©2018 Kari Carlisle
The lessons of history can prepare us for the future only if we listen and apply them. Regardless of the apocalyptic scenario, natural or human-caused, human survival will depend on commerce, i.e. the interchange of goods and services. Sure, you may be able to take care of yourself and your family for a while, but eventually, you’ll need to interact and exchange with others to rebuild community.
Imagine aliens arrive and begin massacring humans and herding them into concentration camps. Eventually, the humans are given an opportunity to leave under numerous onerous conditions, and they return to their homes, only to find them burned to the ground. They must start over and with precious few resources.
Now imagine this has already happened only you don’t have to imagine it. It has happened to many indigenous groups around the world. This year, the Navajo people are recognizing the 150th anniversary of the end of the Long Walk. The Long Walk refers to their 4-year incarceration at the hands of U.S. soldiers. They were driven on foot for hundreds of miles to Fort Sumner, NM, and many died. Navajo mothers handed their babies to strangers along the way with hope they would survive. When presented with a treaty, Navajo leaders agreed to sign on June 1, 1868. They gave up many freedoms in exchange for the ability to return home.
But home wasn’t the same. Homes and fields were burned. Livestock was slaughtered. To help the Navajo people get back on their feet, the U.S. government paved the way for willing traders to establish hundreds of trading posts across reservation lands to provide needed goods and services. While some of the traders took advantage of the Navajo people, many knew that benevolence and generosity made them more successful.
A future apocalypse may look very different with no benevolent traders readily available to move in and help survivors regain their footing. But commerce will still be a critical function of long-term survival. If you have prepared poorly or not at all, you may need to rely heavily on the benevolence and generosity of others who have abundant resources.
If you have abundant resources, you have some decisions to make. You can take advantage of others who are desperate for your goods and services. Think slave trader, pimp, mob boss, etc. Just remember, some traders lost their lives at the hands of the Navajo because they did not respect the people they were there to serve. Alternatively, you may choose to be generous without the expectation that you would be eventually rewarded. The latter choice is certainly the more ethical and peaceful.
There are lessons to be learned here. Foremost is to avoid being the oppressor who subjugates innocent people. More easily said than done when you look at world history. Humans have a tendency to follow the crowd, and when a dynamic personality leads them in the wrong direction, evil ensues. Examples abound in every era and every nation.

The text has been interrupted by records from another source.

theorem State.extrasStopped_ok {w : List Instr} {s : State} (hk : s.OkWith w) (h : Hire) (extras : List (Nat × Nat))
    (hr : ({ h.rc with extras := extras } : HireRecord).refixDue.StoppedOk) : (s.extrasStopped h extras).OkWith w := by
  unfold State.extrasStopped
  dsimp only
  refine sayHireEvent_ok (hireChanged_ok (onHire_ok hk fun hh => ?_)) _
  exact ⟨hr, hh.2⟩

/-- The checks of an EXTRA leave room for it: fewer than 6 stand, and with it the cap is not passed (R41, R42). -/
theorem checkExtra_room {image : Option Image} {r : HireRecord} {stopped : Bool} {code amount a : Nat}
    (h : checkExtra image r stopped code amount = .ok a) : r.extras.length < 6 ∧ r.capBase stopped + a ≤ fareCap := by
  unfold checkExtra at h
  repeat' split at h
  all_goals first
    | contradiction
    | (cases h; constructor <;> omega)

theorem HireRecord.RunningOk.addExtra {r : HireRecord} (h : r.RunningOk) {code a : Nat} (hl : r.extras.length < 6)
    (hc : r.running + a ≤ fareCap) : ({ r with extras := r.extras ++ [(code, a)] } : HireRecord).RunningOk := by
  refine ⟨?_, h.2.1, ?_, h.2.2.2⟩
  · simp only [HireRecord.running, HireRecord.extrasSum, List.map_append, List.sum_append] at hc ⊢
    simp only [List.map_cons, List.map_nil, List.sum_cons, List.sum_nil]
    omega
  · show (r.extras ++ [(code, a)]).length ≤ 6
    simp only [List.length_append, List.length_singleton]
    omega

/-- The due of a hire in STOPPED, computed again after a change of the extras (R40). -/
theorem HireRecord.StoppedOk.setExtras {r : HireRecord} (h : r.StoppedOk) {xs : List (Nat × Nat)} (hl : xs.length ≤ 6)
    (hc : r.metered + r.topUp.getD 0 + (xs.map (·.2)).sum ≤ fareCap) :
    ({ r with extras := xs } : HireRecord).refixDue.StoppedOk := by
  refine ⟨⟨?_, ?_, h.1.2.2.1, hl, h.1.2.2.2.2⟩, h.2⟩
  · simp only [HireRecord.refixDue, HireRecord.total, HireRecord.metered, HireRecord.running, HireRecord.extrasSum]
    rw [Option.some_inj]
    omega
  · simp only [HireRecord.refixDue, HireRecord.total, HireRecord.metered, HireRecord.running,
      HireRecord.extrasSum] at hc ⊢
    omega

theorem State.takeExtra_ok {w : List Instr} {s : State} (hk : s.OkWith w) (src : Source) (seq code amount : Nat) :
    (s.takeExtra src seq code amount).OkWith w := by
  unfold State.takeExtra
  split
  · rename_i h heq
    have h0 : h.rc.RunningOk := hk.slot heq
    split
    · exact refuse_ok hk _ _ _
    · rename_i hc
      obtain ⟨h1, h2⟩ := checkExtra_room hc
      exact replyTo_ok (extrasHired_ok hk _ _ (h0.addExtra h1 h2)) _ _ _
  · rename_i h heq
    have h0 : h.rc.StoppedOk := hk.slot heq
    split
    · exact refuse_ok hk _ _ _
    · rename_i a hc
      obtain ⟨h1, h2⟩ := checkExtra_room hc
      refine replyTo_ok (extrasStopped_ok hk _ _ (h0.setExtras ?_ ?_)) _ _ _
      · simp only [List.length_append, List.length_singleton]; omega
      · have hd := h0.1.1
        simp only [HireRecord.capBase, if_true, hd, Option.getD_some, HireRecord.total, HireRecord.running,
          HireRecord.extrasSum] at h2
        simp only [HireRecord.metered, List.map_append, List.map_cons, List.map_nil, List.sum_append, List.sum_cons,
          List.sum_nil]
        omega
  all_goals exact refuse_ok hk _ _ _

theorem dropLast_sum_le : ∀ xs : List (Nat × Nat), (xs.dropLast.map (·.2)).sum ≤ (xs.map (·.2)).sum
  | [] => Nat.le_refl _
  | [_] => Nat.zero_le _
  | x :: y :: ys => by
    have h := dropLast_sum_le (y :: ys)
    rw [List.dropLast_cons_cons, List.map_cons, List.sum_cons, List.map_cons, List.sum_cons]
    omega

theorem State.takeExtraRemove_ok {w : List Instr} {s : State} (hk : s.OkWith w) (src : Source) (seq : Nat) :
    (s.takeExtraRemove src seq).OkWith w := by
  unfold State.takeExtraRemove
  split
  · rename_i h heq
    have h0 : h.rc.RunningOk := hk.slot heq
    split
    · exact refuse_ok hk _ _ _
    · refine replyTo_ok (extrasHired_ok hk h h.rc.extras.dropLast ⟨?_, h0.2.1, ?_, h0.2.2.2⟩) _ _ _
      · have h1 := h0.1
        have h2 := dropLast_sum_le h.rc.extras
        simp only [HireRecord.running, HireRecord.extrasSum] at h1 ⊢
        omega
      · exact Nat.le_trans (by simp) h0.2.2.1
  · rename_i h heq
    have h0 : h.rc.StoppedOk := hk.slot heq
    split
    · exact refuse_ok hk _ _ _
    · refine replyTo_ok (extrasStopped_ok hk _ _ (h0.setExtras ?_ ?_)) _ _ _
      · exact Nat.le_trans (by simp) h0.1.2.2.2.1
      · have h1 := h0.1.2.1
        have h2 := dropLast_sum_le h.rc.extras
        simp only [HireRecord.total, HireRecord.metered, HireRecord.running, HireRecord.extrasSum] at h1 ⊢
        omega
  all_goals exact refuse_ok hk _ _ _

On a personal level, one lesson to be learned is to be prepared. I’m not telling you to dig your underground bunker tomorrow but to take reasonable measures to protect yourself and your loved ones from hard times. That includes everything from a lost job to an existential crisis for humanity. Even a minor crisis can be life-threatening if you haven’t thought of the basics.
A greater lesson we can learn from this is to be grateful for what you receive and to be generous with what you have. I have been in a position of need, and I am grateful for those who have generously helped me through tough times. An even better feeling is to help others.
The Navajo people today have survived the Long Walk, but social and financial problems continue to plague them. Convenience stores and big box stores in border towns meet most of the needs of the Navajo people on the reservation, and few trading posts survive. The oldest continuously operated trading post in the southwest is Hubbell Trading Post in Ganado, AZ, and it has been a National Historic Site since 1967. The trader at Hubbell, Edison Eskeets, is planning a solo long-distance run of over 330 miles to commemorate the Long Walk and honor his people because he is Navajo. If you’re interested in learning more and sponsoring Edison, CLICK HERE.
Don’t be stingy with what you have – money, skill, talent – share with others, and make the world a better place.